-- RECORDS FOR THIS EXERCISE follows --

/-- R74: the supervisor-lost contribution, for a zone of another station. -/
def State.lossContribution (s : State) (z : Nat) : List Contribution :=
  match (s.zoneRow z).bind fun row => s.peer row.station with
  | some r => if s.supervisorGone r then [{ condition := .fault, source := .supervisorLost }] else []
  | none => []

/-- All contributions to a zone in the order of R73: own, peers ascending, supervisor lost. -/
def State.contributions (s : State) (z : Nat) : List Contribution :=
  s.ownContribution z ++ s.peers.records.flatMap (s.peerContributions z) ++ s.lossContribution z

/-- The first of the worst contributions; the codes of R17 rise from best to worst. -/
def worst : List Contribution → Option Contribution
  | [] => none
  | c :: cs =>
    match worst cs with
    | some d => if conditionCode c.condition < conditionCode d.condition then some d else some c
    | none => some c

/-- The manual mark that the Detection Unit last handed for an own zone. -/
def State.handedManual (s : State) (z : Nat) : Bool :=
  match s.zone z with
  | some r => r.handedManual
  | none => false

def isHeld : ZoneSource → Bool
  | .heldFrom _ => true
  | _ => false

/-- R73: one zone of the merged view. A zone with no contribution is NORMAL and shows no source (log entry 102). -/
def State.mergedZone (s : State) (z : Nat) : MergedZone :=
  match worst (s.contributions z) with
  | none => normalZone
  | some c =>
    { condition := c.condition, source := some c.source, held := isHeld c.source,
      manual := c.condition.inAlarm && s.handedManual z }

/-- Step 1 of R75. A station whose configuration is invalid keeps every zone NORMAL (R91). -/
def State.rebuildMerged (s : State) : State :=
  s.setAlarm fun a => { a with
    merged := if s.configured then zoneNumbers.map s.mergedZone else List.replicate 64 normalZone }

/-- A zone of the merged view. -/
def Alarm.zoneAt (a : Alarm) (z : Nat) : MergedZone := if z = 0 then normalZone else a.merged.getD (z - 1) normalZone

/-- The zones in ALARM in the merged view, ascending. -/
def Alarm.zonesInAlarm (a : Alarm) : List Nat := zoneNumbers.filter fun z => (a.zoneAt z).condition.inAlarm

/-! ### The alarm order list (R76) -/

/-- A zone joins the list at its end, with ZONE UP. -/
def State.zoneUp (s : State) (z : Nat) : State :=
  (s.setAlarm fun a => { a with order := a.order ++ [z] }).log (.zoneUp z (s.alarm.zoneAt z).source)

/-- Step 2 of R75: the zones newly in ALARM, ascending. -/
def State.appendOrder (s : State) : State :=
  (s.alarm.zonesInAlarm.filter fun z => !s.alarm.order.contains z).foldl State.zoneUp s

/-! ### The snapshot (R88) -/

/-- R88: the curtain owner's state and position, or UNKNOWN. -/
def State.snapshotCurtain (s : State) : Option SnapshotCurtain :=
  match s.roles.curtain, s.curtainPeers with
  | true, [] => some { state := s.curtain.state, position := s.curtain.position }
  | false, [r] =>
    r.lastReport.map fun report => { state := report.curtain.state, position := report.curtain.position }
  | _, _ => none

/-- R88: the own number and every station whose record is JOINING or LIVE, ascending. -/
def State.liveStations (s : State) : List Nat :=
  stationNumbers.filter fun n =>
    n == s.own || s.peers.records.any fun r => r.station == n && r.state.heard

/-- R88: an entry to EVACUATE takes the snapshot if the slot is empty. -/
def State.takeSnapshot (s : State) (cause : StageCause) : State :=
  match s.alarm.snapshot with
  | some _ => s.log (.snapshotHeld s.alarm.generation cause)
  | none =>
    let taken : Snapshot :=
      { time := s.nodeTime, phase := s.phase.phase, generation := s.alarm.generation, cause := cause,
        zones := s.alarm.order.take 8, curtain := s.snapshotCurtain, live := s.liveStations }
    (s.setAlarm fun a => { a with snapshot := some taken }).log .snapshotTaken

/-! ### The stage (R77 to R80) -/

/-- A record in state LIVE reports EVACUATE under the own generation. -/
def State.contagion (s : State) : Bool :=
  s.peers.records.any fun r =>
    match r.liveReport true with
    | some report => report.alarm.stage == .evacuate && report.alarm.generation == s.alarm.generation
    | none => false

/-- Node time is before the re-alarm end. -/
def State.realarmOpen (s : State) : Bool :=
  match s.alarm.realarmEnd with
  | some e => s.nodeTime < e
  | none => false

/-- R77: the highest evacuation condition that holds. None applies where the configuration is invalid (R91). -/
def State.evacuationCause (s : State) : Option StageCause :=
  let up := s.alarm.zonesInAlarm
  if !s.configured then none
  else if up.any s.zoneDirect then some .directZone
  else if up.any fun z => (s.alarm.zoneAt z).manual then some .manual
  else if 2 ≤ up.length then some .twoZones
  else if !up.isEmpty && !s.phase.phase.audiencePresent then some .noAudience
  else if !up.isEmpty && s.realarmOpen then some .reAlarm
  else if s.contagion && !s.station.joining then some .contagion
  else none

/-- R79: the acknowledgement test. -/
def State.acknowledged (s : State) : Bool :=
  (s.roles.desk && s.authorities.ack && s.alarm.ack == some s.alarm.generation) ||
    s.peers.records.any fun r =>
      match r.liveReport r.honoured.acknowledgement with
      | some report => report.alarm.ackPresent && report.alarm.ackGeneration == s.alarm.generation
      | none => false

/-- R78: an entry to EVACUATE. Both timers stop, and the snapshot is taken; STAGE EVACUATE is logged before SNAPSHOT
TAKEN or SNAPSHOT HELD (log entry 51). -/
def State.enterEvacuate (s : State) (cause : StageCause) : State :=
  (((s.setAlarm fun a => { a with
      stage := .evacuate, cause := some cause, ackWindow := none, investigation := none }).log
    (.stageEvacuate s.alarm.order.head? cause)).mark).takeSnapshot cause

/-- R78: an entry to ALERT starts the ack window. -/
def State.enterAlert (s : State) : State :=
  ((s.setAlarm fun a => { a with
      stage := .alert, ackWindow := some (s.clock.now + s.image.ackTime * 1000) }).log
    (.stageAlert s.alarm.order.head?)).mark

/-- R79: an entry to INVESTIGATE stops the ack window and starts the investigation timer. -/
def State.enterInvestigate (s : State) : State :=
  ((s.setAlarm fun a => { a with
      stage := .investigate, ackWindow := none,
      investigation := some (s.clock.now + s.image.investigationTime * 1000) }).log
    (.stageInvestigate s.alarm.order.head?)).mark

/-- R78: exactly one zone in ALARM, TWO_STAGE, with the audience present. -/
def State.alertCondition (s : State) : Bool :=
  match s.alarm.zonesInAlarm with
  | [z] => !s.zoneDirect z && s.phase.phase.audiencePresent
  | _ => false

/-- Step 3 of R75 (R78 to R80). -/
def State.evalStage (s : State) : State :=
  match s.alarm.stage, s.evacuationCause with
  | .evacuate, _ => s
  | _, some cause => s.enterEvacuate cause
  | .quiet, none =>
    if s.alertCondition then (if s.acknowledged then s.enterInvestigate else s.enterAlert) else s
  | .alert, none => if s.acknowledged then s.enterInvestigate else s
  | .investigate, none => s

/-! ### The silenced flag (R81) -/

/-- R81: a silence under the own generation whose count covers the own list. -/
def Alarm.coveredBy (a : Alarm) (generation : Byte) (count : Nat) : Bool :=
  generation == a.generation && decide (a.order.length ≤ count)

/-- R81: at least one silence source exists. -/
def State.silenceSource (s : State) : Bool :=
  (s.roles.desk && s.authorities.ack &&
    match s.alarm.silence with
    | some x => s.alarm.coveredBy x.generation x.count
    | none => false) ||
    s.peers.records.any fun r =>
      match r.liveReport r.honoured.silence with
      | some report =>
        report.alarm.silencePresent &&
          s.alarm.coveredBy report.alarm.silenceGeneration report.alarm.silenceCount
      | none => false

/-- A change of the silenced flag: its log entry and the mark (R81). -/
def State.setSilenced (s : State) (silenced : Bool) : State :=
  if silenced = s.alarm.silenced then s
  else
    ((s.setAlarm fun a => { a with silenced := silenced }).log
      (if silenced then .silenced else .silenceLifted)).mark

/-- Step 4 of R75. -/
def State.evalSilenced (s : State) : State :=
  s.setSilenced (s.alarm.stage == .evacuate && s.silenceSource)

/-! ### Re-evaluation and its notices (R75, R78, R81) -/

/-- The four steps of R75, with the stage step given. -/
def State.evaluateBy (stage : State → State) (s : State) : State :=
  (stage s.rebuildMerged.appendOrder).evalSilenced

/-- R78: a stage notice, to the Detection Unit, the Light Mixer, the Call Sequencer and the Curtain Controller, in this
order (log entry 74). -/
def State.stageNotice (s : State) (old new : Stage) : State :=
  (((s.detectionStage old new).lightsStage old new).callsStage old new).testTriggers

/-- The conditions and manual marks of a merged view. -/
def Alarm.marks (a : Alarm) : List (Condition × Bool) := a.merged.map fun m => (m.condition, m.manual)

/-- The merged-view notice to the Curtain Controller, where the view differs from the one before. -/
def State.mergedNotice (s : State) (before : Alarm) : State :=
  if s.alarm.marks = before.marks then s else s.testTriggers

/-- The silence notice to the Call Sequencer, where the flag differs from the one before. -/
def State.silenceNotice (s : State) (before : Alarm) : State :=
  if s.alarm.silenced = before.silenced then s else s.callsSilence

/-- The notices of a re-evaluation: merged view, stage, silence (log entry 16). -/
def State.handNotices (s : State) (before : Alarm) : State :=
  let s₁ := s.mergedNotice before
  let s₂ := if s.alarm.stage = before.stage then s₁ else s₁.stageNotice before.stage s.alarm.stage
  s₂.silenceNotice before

-- RECORDS FOR THIS EXERCISE concluded --
-- RECORDS FOR THIS EXERCISE follows --

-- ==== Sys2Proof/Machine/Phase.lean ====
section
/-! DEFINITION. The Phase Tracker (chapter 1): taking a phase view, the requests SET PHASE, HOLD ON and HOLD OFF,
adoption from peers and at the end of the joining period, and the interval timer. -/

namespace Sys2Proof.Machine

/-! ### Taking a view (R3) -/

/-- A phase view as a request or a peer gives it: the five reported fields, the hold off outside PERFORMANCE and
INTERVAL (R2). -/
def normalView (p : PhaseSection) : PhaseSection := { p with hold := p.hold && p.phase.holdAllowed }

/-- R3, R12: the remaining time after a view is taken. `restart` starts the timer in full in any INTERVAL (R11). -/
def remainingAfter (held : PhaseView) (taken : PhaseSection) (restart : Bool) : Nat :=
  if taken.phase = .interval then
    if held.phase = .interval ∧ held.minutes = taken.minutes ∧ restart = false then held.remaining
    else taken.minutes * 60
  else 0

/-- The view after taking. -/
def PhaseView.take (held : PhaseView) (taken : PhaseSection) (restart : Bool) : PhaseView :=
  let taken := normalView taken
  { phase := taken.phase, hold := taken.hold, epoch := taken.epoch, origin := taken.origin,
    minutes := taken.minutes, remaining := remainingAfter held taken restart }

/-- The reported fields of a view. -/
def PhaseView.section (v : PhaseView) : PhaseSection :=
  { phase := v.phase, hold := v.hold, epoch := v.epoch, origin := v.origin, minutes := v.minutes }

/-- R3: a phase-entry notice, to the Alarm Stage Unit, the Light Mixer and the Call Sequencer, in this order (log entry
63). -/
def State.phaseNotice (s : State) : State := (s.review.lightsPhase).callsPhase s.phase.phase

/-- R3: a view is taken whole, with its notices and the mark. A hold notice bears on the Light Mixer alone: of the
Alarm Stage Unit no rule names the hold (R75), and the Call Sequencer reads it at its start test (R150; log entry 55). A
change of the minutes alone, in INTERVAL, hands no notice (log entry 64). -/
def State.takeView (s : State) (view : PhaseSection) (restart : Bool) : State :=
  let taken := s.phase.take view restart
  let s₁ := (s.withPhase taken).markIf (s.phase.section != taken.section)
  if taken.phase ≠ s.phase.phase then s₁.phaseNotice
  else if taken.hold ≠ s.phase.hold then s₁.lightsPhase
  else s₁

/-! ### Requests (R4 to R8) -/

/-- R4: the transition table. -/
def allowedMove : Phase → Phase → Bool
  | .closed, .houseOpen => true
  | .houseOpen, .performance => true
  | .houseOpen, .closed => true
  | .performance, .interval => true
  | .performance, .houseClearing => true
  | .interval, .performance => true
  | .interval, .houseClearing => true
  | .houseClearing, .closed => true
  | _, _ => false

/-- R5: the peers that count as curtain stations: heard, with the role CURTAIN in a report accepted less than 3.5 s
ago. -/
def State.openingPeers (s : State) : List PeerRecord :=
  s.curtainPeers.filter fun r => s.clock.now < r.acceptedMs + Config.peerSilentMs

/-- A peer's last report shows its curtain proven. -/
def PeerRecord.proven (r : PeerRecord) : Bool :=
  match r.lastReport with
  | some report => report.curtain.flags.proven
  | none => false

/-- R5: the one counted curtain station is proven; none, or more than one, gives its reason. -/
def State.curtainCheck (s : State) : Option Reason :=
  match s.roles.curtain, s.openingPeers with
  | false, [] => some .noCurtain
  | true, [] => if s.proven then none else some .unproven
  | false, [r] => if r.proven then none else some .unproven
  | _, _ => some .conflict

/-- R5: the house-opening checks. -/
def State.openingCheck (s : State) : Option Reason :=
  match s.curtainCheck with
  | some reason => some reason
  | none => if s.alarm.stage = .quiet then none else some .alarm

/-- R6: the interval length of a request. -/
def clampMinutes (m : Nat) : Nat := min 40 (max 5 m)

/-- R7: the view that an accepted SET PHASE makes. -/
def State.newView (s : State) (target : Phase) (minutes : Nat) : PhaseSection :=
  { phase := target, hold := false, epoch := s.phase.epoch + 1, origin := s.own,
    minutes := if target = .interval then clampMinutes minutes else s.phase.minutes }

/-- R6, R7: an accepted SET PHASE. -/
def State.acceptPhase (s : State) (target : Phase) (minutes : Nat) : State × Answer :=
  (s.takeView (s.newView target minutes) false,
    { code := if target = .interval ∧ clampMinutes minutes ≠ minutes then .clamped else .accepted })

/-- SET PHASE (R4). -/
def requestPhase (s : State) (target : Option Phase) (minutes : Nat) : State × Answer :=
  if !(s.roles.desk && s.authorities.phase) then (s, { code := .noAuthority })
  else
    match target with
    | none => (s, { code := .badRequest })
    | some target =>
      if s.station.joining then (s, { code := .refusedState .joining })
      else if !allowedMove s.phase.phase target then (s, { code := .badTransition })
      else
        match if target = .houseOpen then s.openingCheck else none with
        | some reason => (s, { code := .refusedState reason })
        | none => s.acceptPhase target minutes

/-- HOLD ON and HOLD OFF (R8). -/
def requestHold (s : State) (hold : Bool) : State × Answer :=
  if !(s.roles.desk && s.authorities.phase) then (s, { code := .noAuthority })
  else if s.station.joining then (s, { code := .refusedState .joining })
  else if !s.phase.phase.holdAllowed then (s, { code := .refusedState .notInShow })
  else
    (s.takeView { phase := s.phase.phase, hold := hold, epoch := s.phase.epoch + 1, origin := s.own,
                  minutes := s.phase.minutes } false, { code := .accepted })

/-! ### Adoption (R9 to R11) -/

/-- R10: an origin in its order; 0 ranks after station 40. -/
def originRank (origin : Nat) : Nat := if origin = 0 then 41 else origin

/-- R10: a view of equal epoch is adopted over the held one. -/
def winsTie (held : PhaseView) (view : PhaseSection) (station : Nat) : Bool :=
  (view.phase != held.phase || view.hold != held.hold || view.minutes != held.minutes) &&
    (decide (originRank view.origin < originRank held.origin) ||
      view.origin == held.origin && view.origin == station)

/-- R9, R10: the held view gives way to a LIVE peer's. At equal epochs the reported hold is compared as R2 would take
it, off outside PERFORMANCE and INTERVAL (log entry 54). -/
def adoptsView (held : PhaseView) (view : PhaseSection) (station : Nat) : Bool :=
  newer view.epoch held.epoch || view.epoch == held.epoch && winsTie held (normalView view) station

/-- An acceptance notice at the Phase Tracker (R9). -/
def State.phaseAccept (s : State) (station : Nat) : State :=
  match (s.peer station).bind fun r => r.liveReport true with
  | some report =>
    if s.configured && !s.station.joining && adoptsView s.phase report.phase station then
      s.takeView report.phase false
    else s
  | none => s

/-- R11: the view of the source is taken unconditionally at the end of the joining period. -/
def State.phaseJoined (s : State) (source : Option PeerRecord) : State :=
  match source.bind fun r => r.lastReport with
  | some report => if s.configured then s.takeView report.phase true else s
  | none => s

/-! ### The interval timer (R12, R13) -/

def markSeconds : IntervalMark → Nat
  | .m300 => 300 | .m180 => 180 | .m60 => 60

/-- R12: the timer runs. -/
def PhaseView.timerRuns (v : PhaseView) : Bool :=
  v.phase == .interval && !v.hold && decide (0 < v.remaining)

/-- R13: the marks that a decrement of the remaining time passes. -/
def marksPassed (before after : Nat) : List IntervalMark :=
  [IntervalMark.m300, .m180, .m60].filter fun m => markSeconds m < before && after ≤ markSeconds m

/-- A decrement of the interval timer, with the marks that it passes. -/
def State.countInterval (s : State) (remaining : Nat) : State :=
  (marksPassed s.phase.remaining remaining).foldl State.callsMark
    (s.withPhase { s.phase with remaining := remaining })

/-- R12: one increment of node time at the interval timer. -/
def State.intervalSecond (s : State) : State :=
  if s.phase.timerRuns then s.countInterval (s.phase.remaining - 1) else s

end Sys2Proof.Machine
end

-- RECORDS FOR THIS EXERCISE concluded --

▸ PROBLEM STATEMENT: Copy all lines in the listing above where the string "audiencePresent" appears.

▸ REPLY:
  else if !up.isEmpty && !s.phase.phase.audiencePresent then some .noAudience
  | [z] => !s.zoneDirect z && s.phase.phase.audiencePresent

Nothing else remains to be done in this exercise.